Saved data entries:
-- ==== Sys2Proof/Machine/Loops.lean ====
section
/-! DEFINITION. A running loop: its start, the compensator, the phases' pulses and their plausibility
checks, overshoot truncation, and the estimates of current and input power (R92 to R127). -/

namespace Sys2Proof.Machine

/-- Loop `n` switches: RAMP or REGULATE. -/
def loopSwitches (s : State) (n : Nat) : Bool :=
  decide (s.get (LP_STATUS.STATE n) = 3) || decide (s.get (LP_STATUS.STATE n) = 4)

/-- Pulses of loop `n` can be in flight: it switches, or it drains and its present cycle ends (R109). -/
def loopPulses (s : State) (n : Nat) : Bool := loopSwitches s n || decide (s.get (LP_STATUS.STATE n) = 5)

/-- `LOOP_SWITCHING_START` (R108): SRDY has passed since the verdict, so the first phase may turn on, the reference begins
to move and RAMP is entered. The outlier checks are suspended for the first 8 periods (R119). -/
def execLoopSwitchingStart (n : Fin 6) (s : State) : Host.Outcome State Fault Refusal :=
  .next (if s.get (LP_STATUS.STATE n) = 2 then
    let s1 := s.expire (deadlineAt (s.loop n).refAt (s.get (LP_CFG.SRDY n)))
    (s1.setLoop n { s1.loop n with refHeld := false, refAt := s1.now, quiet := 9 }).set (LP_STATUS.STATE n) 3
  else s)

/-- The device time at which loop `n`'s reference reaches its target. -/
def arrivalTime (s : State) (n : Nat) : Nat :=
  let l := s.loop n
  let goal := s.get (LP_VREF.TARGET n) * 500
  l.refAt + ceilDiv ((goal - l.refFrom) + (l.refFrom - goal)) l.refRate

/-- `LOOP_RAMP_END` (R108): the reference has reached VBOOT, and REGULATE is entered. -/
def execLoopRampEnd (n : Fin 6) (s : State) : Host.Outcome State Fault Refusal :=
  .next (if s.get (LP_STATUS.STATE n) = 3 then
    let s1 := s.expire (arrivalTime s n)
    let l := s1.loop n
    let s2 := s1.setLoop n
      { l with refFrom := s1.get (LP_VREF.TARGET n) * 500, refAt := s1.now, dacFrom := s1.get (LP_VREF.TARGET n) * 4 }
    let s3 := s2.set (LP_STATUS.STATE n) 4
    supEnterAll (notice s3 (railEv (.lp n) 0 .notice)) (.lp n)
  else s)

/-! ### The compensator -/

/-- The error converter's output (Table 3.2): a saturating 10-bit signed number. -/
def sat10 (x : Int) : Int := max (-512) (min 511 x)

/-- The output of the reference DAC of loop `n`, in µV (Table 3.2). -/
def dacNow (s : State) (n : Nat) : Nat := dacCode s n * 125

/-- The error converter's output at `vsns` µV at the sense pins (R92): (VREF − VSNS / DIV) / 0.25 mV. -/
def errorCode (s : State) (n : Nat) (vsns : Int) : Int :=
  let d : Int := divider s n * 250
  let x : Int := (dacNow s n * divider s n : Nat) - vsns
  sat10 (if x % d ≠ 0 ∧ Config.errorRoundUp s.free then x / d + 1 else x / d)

WHAT YOU HAVE TO DO: Return only the part of the records above that opens with the line containing "def loopSwitches (s" and closes with the line containing "def dacNow (s", ends included.

EXERCISE ANSWER:
def loopSwitches (s : State) (n : Nat) : Bool :=
  decide (s.get (LP_STATUS.STATE n) = 3) || decide (s.get (LP_STATUS.STATE n) = 4)

/-- Pulses of loop `n` can be in flight: it switches, or it drains and its present cycle ends (R109). -/
def loopPulses (s : State) (n : Nat) : Bool := loopSwitches s n || decide (s.get (LP_STATUS.STATE n) = 5)

/-- `LOOP_SWITCHING_START` (R108): SRDY has passed since the verdict, so the first phase may turn on, the reference begins
to move and RAMP is entered. The outlier checks are suspended for the first 8 periods (R119). -/
def execLoopSwitchingStart (n : Fin 6) (s : State) : Host.Outcome State Fault Refusal :=
  .next (if s.get (LP_STATUS.STATE n) = 2 then
    let s1 := s.expire (deadlineAt (s.loop n).refAt (s.get (LP_CFG.SRDY n)))
    (s1.setLoop n { s1.loop n with refHeld := false, refAt := s1.now, quiet := 9 }).set (LP_STATUS.STATE n) 3
  else s)

/-- The device time at which loop `n`'s reference reaches its target. -/
def arrivalTime (s : State) (n : Nat) : Nat :=
  let l := s.loop n
  let goal := s.get (LP_VREF.TARGET n) * 500
  l.refAt + ceilDiv ((goal - l.refFrom) + (l.refFrom - goal)) l.refRate

/-- `LOOP_RAMP_END` (R108): the reference has reached VBOOT, and REGULATE is entered. -/
def execLoopRampEnd (n : Fin 6) (s : State) : Host.Outcome State Fault Refusal :=
  .next (if s.get (LP_STATUS.STATE n) = 3 then
    let s1 := s.expire (arrivalTime s n)
    let l := s1.loop n
    let s2 := s1.setLoop n
      { l with refFrom := s1.get (LP_VREF.TARGET n) * 500, refAt := s1.now, dacFrom := s1.get (LP_VREF.TARGET n) * 4 }
    let s3 := s2.set (LP_STATUS.STATE n) 4
    supEnterAll (notice s3 (railEv (.lp n) 0 .notice)) (.lp n)
  else s)

/-! ### The compensator -/

/-- The error converter's output (Table 3.2): a saturating 10-bit signed number. -/
def sat10 (x : Int) : Int := max (-512) (min 511 x)

/-- The output of the reference DAC of loop `n`, in µV (Table 3.2). -/
def dacNow (s : State) (n : Nat) : Nat := dacCode s n * 125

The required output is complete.